_Work request_
Filter the data for "omega" and copy matching lines.

_Record set_

<<<<

theorem iterates_movsw : Iterates iterMovsw false where
  loc s := ((local_write16 s _ _ _).trans (local_stepSI _ _)).trans (local_stepDI _ _)
  only _ := rfl
  cx _ := rfl
  parts s p h := (part_stepDI _ _ p h).trans ((part_stepSI _ _ p h).trans (part_of_regs rfl p))
  flags _ _ _ := rfl
  noflags _ _ := rfl
  nomem h := absurd h (by decide)
  looks s t hr hf hm hc := by
    obtain ⟨-, h2, -, -, h5⟩ := iter_looks hr hf hm hc
    refine ⟨?_, hf, ?_⟩
    · show ((t.regs.set16 .si (t.regs.SI + t.delta 2)).set16 .di (t.regs.DI + t.delta 2)) = _
      rw [hr, h5]; rfl
    · show t.mem.write16 t.regs.ES t.regs.DI t.src16 = _
      rw [hr, hm, h2]; rfl

theorem iterates_cmpsb : Iterates iterCmpsb true where
  loc s := ((local_subAlu _ _ s).trans (local_stepSI _ _)).trans (local_stepDI _ _)
  only _ := rfl
  cx _ := rfl
  parts s p h := (part_stepDI _ _ p h).trans ((part_stepSI _ _ p h).trans (part_of_regs rfl p))
  flags s f hf := (frame_setArith s (subOp s.src8 s.dst8 false)).flags f hf
  noflags h := absurd h (by decide)
  nomem _ _ := rfl
  looks s t hr hf hm hc := by
    obtain ⟨h1, -, h3, -, h5⟩ := iter_looks hr hf hm hc
    refine ⟨?_, ?_, hm⟩
    · show ((t.regs.set16 .si (t.regs.SI + t.delta 1)).set16 .di (t.regs.DI + t.delta 1)) = _
      rw [hr, h5]; rfl
    · show t.flags.setArith (subOp t.src8 t.dst8 false) = _
      rw [hf, h1, h3]; rfl

theorem iterates_cmpsw : Iterates iterCmpsw true where
  loc s := ((local_subAlu _ _ s).trans (local_stepSI _ _)).trans (local_stepDI _ _)
  only _ := rfl
  cx _ := rfl
  parts s p h := (part_stepDI _ _ p h).trans ((part_stepSI _ _ p h).trans (part_of_regs rfl p))
  flags s f hf := (frame_setArith s (subOp s.src16 s.dst16 false)).flags f hf
  noflags h := absurd h (by decide)
  nomem _ _ := rfl
  looks s t hr hf hm hc := by
    obtain ⟨-, h2, -, h4, h5⟩ := iter_looks hr hf hm hc
    refine ⟨?_, ?_, hm⟩
    · show ((t.regs.set16 .si (t.regs.SI + t.delta 2)).set16 .di (t.regs.DI + t.delta 2)) = _
      rw [hr, h5]; rfl
    · show t.flags.setArith (subOp t.src16 t.dst16 false) = _
      rw [hf, h2, h4]; rfl

theorem iterates_lodsb : Iterates iterLodsb false where
  loc s := (local_setReg8 s _ _).trans (local_stepSI _ _)
  only _ := rfl
  cx _ := rfl
  parts s p h := (part_stepSI _ _ p h).trans (part_setReg8 s .al _ p fun e => h (by simp_all))
  flags _ _ _ := rfl
  noflags _ _ := rfl
  nomem h := absurd h (by decide)
  looks s t hr hf hm hc := by
    obtain ⟨h1, -, -, -, h5⟩ := iter_looks hr hf hm hc
    refine ⟨?_, hf, hm⟩
    show ((t.regs.set8 .al t.src8).set16 .si (t.regs.SI + t.delta 1)) = _
    rw [hr, h1, h5]; rfl

theorem iterates_lodsw : Iterates iterLodsw false where
  loc s := (local_setReg16 s _ _).trans (local_stepSI _ _)
  only _ := rfl
  cx _ := rfl
  parts s p h := (part_stepSI _ _ p h).trans (part_setReg16 s .ax _ p fun e => h (by simp [Reg16.parts] at e; rcases e with rfl | rfl <;> simp))
  flags _ _ _ := rfl
  noflags _ _ := rfl
  nomem h := absurd h (by decide)
  looks s t hr hf hm hc := by
    obtain ⟨-, h2, -, -, h5⟩ := iter_looks hr hf hm hc
    refine ⟨?_, hf, hm⟩
    show ((t.regs.set16 .ax t.src16).set16 .si (t.regs.SI + t.delta 2)) = _
    rw [hr, h2, h5]; rfl

theorem iterates_stosb : Iterates iterStosb false where
  loc s := (local_write8 s _ _ _).trans (local_stepDI _ _)
  only _ := rfl
  cx _ := rfl
  parts s p h := (part_stepDI _ _ p h).trans (part_of_regs rfl p)
  flags _ _ _ := rfl
  noflags _ _ := rfl
  nomem h := absurd h (by decide)
  looks s t hr hf hm hc := by
    obtain ⟨-, -, -, -, h5⟩ := iter_looks hr hf hm hc
    refine ⟨?_, hf, ?_⟩
    · show (t.regs.set16 .di (t.regs.DI + t.delta 1)) = _
      rw [hr, h5]; rfl
    · show t.mem.write8 t.regs.ES t.regs.DI (t.regs.get8 .al) = _
      rw [hr, hm]; rfl

theorem iterates_stosw : Iterates iterStosw false where
  loc s := (local_write16 s _ _ _).trans (local_stepDI _ _)
  only _ := rfl
  cx _ := rfl
  parts s p h := (part_stepDI _ _ p h).trans (part_of_regs rfl p)
  flags _ _ _ := rfl
  noflags _ _ := rfl
  nomem h := absurd h (by decide)
  looks s t hr hf hm hc := by
    obtain ⟨-, -, -, -, h5⟩ := iter_looks hr hf hm hc
    refine ⟨?_, hf, ?_⟩
    · show (t.regs.set16 .di (t.regs.DI + t.delta 2)) = _
      rw [hr, h5]; rfl
    · show t.mem.write16 t.regs.ES t.regs.DI t.regs.AX = _
      rw [hr, hm]; rfl

theorem iterates_scasb : Iterates iterScasb true where
  loc s := (local_subAlu _ _ s).trans (local_stepDI _ _)
  only _ := rfl
  cx _ := rfl
  parts s p h := (part_stepDI _ _ p h).trans (part_of_regs rfl p)
  flags s f hf := (frame_setArith s (subOp (s.reg8 .al) s.dst8 false)).flags f hf
  noflags h := absurd h (by decide)
  nomem _ _ := rfl
  looks s t hr hf hm hc := by
    obtain ⟨-, -, h3, -, h5⟩ := iter_looks hr hf hm hc
    refine ⟨?_, ?_, hm⟩
    · show (t.regs.set16 .di (t.regs.DI + t.delta 1)) = _
      rw [hr, h5]; rfl
    · show t.flags.setArith (subOp (t.regs.get8 .al) t.dst8 false) = _
      rw [hf, hr, h3]; rfl

theorem iterates_scasw : Iterates iterScasw true where
  loc s := (local_subAlu _ _ s).trans (local_stepDI _ _)
  only _ := rfl
  cx _ := rfl
  parts s p h := (part_stepDI _ _ p h).trans (part_of_regs rfl p)
  flags s f hf := (frame_setArith s (subOp s.regs.AX s.dst16 false)).flags f hf
  noflags h := absurd h (by decide)
  nomem _ _ := rfl
  looks s t hr hf hm hc := by
    obtain ⟨-, -, -, h4, h5⟩ := iter_looks hr hf hm hc
    refine ⟨?_, ?_, hm⟩
    · show (t.regs.set16 .di (t.regs.DI + t.delta 2)) = _
      rw [hr, h5]; rfl
    · show t.flags.setArith (subOp t.regs.AX t.dst16 false) = _
      rw [hf, hr, h4]; rfl

/-- The iteration of a string row. -/
def iterOf (i : Instr) : State → State :=
  match i with
  | .movsb => iterMovsb | .movsw => iterMovsw | .cmpsb => iterCmpsb | .cmpsw => iterCmpsw | .stosb => iterStosb
  | .stosw => iterStosw | .lodsb => iterLodsb | .lodsw => iterLodsw | .scasb => iterScasb | .scasw => iterScasw
  | _ => id

/-- A string row runs its iteration, once or repeated, and the iteration is as `Iterates` says. -/
theorem exec_string (i : Instr) (h : isStringInstr i = true) :
    (∀ s, exec i s = .next (stringOp i (iterOf i) (comparesElements i) s)) ∧ Iterates (iterOf i) (comparesElements i) := by
  unfold isStringInstr at h
  split at h
  · exact ⟨fun _ => rfl, iterates_movsb⟩
  · exact ⟨fun _ => rfl, iterates_movsw⟩
  · exact ⟨fun _ => rfl, iterates_cmpsb⟩
  · exact ⟨fun _ => rfl, iterates_cmpsw⟩
  · exact ⟨fun _ => rfl, iterates_stosb⟩
  · exact ⟨fun _ => rfl, iterates_stosw⟩
  · exact ⟨fun _ => rfl, iterates_lodsb⟩
  · exact ⟨fun _ => rfl, iterates_lodsw⟩
  · exact ⟨fun _ => rfl, iterates_scasb⟩
  · exact ⟨fun _ => rfl, iterates_scasw⟩
  · exact absurd h Bool.false_ne_true

/-! ## Repetition -/

/-- Without a repetition prefix there is one iteration. -/
theorem stringOp_once (i : Instr) (iter : State → State) (c : Bool) (s : State) (h : s.cur.rep = .none) :
    stringOp i iter c s = iter s := by
  unfold stringOp; rw [h]

/-- With a repetition prefix the loop runs. -/
theorem stringOp_rep (i : Instr) (iter : State → State) (c : Bool) (s : State) (h : s.cur.rep ≠ .none) :
    stringOp i iter c s = repLoop i iter c s.regs.CX.toNat s := by
  unfold stringOp
  split
  · contradiction
  · rfl

/-- The ZF test of 43_string.md R216 in the words of the statements. -/
theorem zfEnds_iff (s : State) (c : Bool) : s.zfEnds c = true ↔ c = true ∧ zfMismatch s.cur.rep s.flags.ZF := by
  unfold State.zfEnds zfMismatch
  cases c <;> cases s.cur.rep <;> cases s.flags.ZF <;> simp

/-- A state in which the host asks for nothing goes on. -/
theorem suspend_quiet (s : State) (h : Quiet s) : s.suspend = s := by
  obtain ⟨h1, h2, h3⟩ := h
  simp only [State.suspend, State.deliver, h3, State.sample, h1, h2]

/-- An iteration and the count keep a quiet state quiet. -/
theorem quiet_of_only {s t : State} (h : Quiet s) (ht : OnlyData s t) : Quiet t := by
  rw [ht]; exact h

/-- The repetition loop while the host asks for nothing: no suspension point is felt. -/
def repQuiet (iter : State → State) (c : Bool) : Nat → State → State
  | 0, s => s
  | n + 1, s =>
    if s.regs.CX = 0 then s
    else if (iter s).countDown.zfEnds c then (iter s).countDown else repQuiet iter c n (iter s).countDown

/-- An iteration with its count changes registers, flags and memory only. -/
theorem iter_countDown_only {iter : State → State} {c : Bool} (h : Iterates iter c) (s : State) :
    OnlyData s (iter s).countDown := (h.only s).trans rfl

/-- The loop is the quiet one while the host asks for nothing. -/
theorem repLoop_quiet {iter : State → State} {c : Bool} (h : Iterates iter c) (i : Instr) (n : Nat) (s : State) (hq : Quiet s) :
    repLoop i iter c n s = repQuiet iter c n s := by
  induction n generalizing s with
  | zero => rfl
  | succ n ih =>
    have hq' : Quiet (iter s).countDown := quiet_of_only hq (iter_countDown_only h s)
    simp only [repLoop, repQuiet]
    split
    · rfl
    · split
      · rfl
      · rw [suspend_quiet _ hq', hq'.1]
        exact ih _ hq'

/-- The quiet loop changes registers, flags and memory only. -/
theorem repQuiet_only {iter : State → State} {c : Bool} (h : Iterates iter c) (n : Nat) (s : State) :
    OnlyData s (repQuiet iter c n s) := by
  induction n generalizing s with
  | zero => exact rfl
  | succ n ih =>
    simp only [repQuiet]
    split
    · exact rfl
    · split
      · exact iter_countDown_only h s
      · exact (iter_countDown_only h s).trans (ih _)

/-- The quiet loop keeps memory canonical. -/
theorem wf_repQuiet {iter : State → State} {c : Bool} (h : Iterates iter c) (n : Nat) (s : State) (hw : s.mem.wf = true) :
    (repQuiet iter c n s).mem.wf = true := by
  induction n generalizing s with
  | zero => exact hw
  | succ n ih =>
    have hw' : (iter s).countDown.mem.wf = true := (h.loc s).wf hw
    simp only [repQuiet]
    split
    · exact hw
    · split
      · exact hw'
      · exact ih _ hw'

/-! ## What a repetition leaves alone -/

/-- Counting down changes CX only. -/
theorem part_countDown (s : State) (p : RegPart) (h : p ∉ [RegPart.byte .cl, .byte .ch]) : s.countDown.part p = s.part p :=
  part_setReg16 s .cx _ p h

/-- An iteration writes the register parts of its row only. -/
theorem part_iterOf (i : Instr) (h : isStringInstr i = true) (s : State) (p : RegPart) (hp : p ∉ stringParts i) :
    (iterOf i s).part p = s.part p := by
  have si : ∀ (t : State) n, RegPart.si ≠ p → (t.stepSI n).part p = t.part p :=
    fun t n hn => part_setReg16 t .si _ p (by simpa [Reg16.parts] using hn.symm)
  have di : ∀ (t : State) n, RegPart.di ≠ p → (t.stepDI n).part p = t.part p :=
    fun t n hn => part_setReg16 t .di _ p (by simpa [Reg16.parts] using hn.symm)
  have nsi : p ∉ stringParts i → RegPart.si ∈ stringParts i → RegPart.si ≠ p := fun h1 h2 e => h1 (e ▸ h2)
  have ndi : p ∉ stringParts i → RegPart.di ∈ stringParts i → RegPart.di ≠ p := fun h1 h2 e => h1 (e ▸ h2)
  unfold isStringInstr at h
  split at h
  · exact (di _ _ (ndi hp (by decide))).trans ((si _ _ (nsi hp (by decide))).trans (part_of_regs rfl p))
  · exact (di _ _ (ndi hp (by decide))).trans ((si _ _ (nsi hp (by decide))).trans (part_of_regs rfl p))
  · exact (di _ _ (ndi hp (by decide))).trans ((si _ _ (nsi hp (by decide))).trans (part_of_regs rfl p))
  · exact (di _ _ (ndi hp (by decide))).trans ((si _ _ (nsi hp (by decide))).trans (part_of_regs rfl p))
  · exact (di _ _ (ndi hp (by decide))).trans (part_of_regs rfl p)
  · exact (di _ _ (ndi hp (by decide))).trans (part_of_regs rfl p)
  · exact (si _ _ (nsi hp (by decide))).trans (part_setReg8 s .al _ p fun e => hp (by rw [List.mem_singleton.mp e]; decide))
  · exact (si _ _ (nsi hp (by decide))).trans (part_setReg16 s .ax _ p fun e => hp (by
      simp [Reg16.parts] at e; rcases e with rfl | rfl <;> simp [stringParts]))
  · exact (di _ _ (ndi hp (by decide))).trans (part_of_regs rfl p)
  · exact (di _ _ (ndi hp (by decide))).trans (part_of_regs rfl p)
  · exact absurd h Bool.false_ne_true

/-- The place of an element, in the arithmetic of words. -/
theorem elementAt_eq (s : State) (n k : Nat) : s.elementAt n k = s.regs.DI + BitVec.ofNat 16 k * s.delta (BitVec.ofNat 16 n) := by
  unfold State.elementAt State.delta
  split
  · rw [Int.sub_eq_add_neg, BitVec.ofInt_add, ← Int.mul_neg_one, BitVec.ofInt_mul, BitVec.ofInt_mul]
    simp only [BitVec.ofInt_natCast, BitVec.ofNat_toNat, BitVec.setWidth_eq]
    have : BitVec.ofInt 16 (-1) = -1#16 := by decide
    rw [this, BitVec.mul_neg, BitVec.mul_neg, BitVec.mul_one, BitVec.mul_comm]
  · rw [BitVec.ofInt_add, BitVec.ofInt_mul]
    simp only [BitVec.ofInt_natCast, BitVec.ofNat_toNat, BitVec.setWidth_eq]
    ring

/-- Element number 0 lies at DI. -/
theorem elementAt_zero (s : State) (n : Nat) : s.elementAt n 0 = s.regs.DI := by
  rw [elementAt_eq, show BitVec.ofNat 16 0 = 0#16 from rfl, BitVec.zero_mul, BitVec.add_zero]

/-- After a step of DI the elements are numbered from the next one. -/
theorem elementAt_succ {s t : State} {n : Nat} (hd : t.regs.DI = s.regs.DI + s.delta (BitVec.ofNat 16 n))
    (hf : t.flags.DF = s.flags.DF) (k : Nat) : t.elementAt n k = s.elementAt n (k + 1) := by
  have h : t.delta (BitVec.ofNat 16 n) = s.delta (BitVec.ofNat 16 n) := by simp only [State.delta, hf]
  rw [elementAt_eq, elementAt_eq, h, hd, BitVec.ofNat_add]
  generalize s.delta _ = d
  rw [BitVec.add_mul, BitVec.add_assoc, BitVec.add_comm d, show BitVec.ofNat 16 1 * d = d from BitVec.one_mul d]

/-- The elements a storing row has left after one iteration are among those it had before. -/
theorem stringStored_step (i : Instr) (s t : State) (hes : t.regs.ES = s.regs.ES) (hf : t.flags.DF = s.flags.DF)
    (hd : t.regs.DI = (iterOf i s).regs.DI) (hc : t.regs.CX.toNat + 1 = s.regs.CX.toNat) (a : Phys) (h : a ∈ t.stringStored i) :
    a ∈ s.stringStored i := by
  unfold State.stringStored at h ⊢
  split at h
  all_goals first
    | (simp only [List.mem_map, List.mem_range] at h ⊢
       obtain ⟨k, hk, rfl⟩ := h
       exact ⟨k + 1, by omega, by rw [hes, elementAt_succ (s := s) hd hf]⟩)
    | (simp only [List.mem_flatMap, List.mem_range] at h ⊢
       obtain ⟨k, hk, h⟩ := h
       exact ⟨k + 1, by omega, by rw [hes, elementAt_succ (s := s) hd hf] at h; exact h⟩)
    | exact absurd h List.not_mem_nil

/-- An iteration writes the first element only. -/
theorem mem_iterOf (i : Instr) (h : isStringInstr i = true) (s : State) (hw : s.mem.wf = true) (hc : 0 < s.regs.CX.toNat) (a : Phys)
    (ha : a ∉ s.stringStored i) : (iterOf i s).mem.byteAt a = s.mem.byteAt a := by
  have one : a ∉ (List.range s.regs.CX.toNat).map (fun k => phys s.regs.ES (s.elementAt 1 k)) → a ≠ phys s.regs.ES s.regs.DI :=
    fun h e => h (List.mem_map.mpr ⟨0, List.mem_range.mpr hc, by rw [elementAt_zero, e]⟩)
  have two : a ∉ (List.range s.regs.CX.toNat).flatMap (fun k =>
      [phys s.regs.ES (s.elementAt 2 k), phys s.regs.ES (s.elementAt 2 k) + 1]) →
      a ≠ phys s.regs.ES s.regs.DI ∧ a ≠ phys s.regs.ES s.regs.DI + 1 := fun h =>
    ⟨fun e => h (List.mem_flatMap.mpr ⟨0, List.mem_range.mpr hc, by rw [elementAt_zero, e]; exact List.mem_cons_self⟩),
      fun e => h (List.mem_flatMap.mpr ⟨0, List.mem_range.mpr hc, by
        rw [elementAt_zero, e]; exact List.mem_cons_of_mem _ List.mem_cons_self⟩)⟩
  have w8 : ∀ v : Byte, a ≠ phys s.regs.ES s.regs.DI → (s.mem.write8 s.regs.ES s.regs.DI v).byteAt a = s.mem.byteAt a :=
    fun v hn => (Memory.byteAt_setByteAt s.mem _ a v hw).trans (if_neg hn)
  have w16 : ∀ v : Word, a ≠ phys s.regs.ES s.regs.DI ∧ a ≠ phys s.regs.ES s.regs.DI + 1 →
      (s.mem.write16 s.regs.ES s.regs.DI v).byteAt a = s.mem.byteAt a :=
    fun v hn => (Memory.byteAt_setWordAt s.mem _ a v hw).trans (by rw [if_neg hn.2, if_neg hn.1])
  unfold isStringInstr at h
  split at h
  all_goals first
    | rfl
    | exact w8 _ (one ha)
    | exact w16 _ (two ha)
    | exact absurd h Bool.false_ne_true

>>>>

_Task solution_
       exact ⟨k + 1, by omega, by rw [hes, elementAt_succ (s := s) hd hf]⟩)
       exact ⟨k + 1, by omega, by rw [hes, elementAt_succ (s := s) hd hf] at h; exact h⟩)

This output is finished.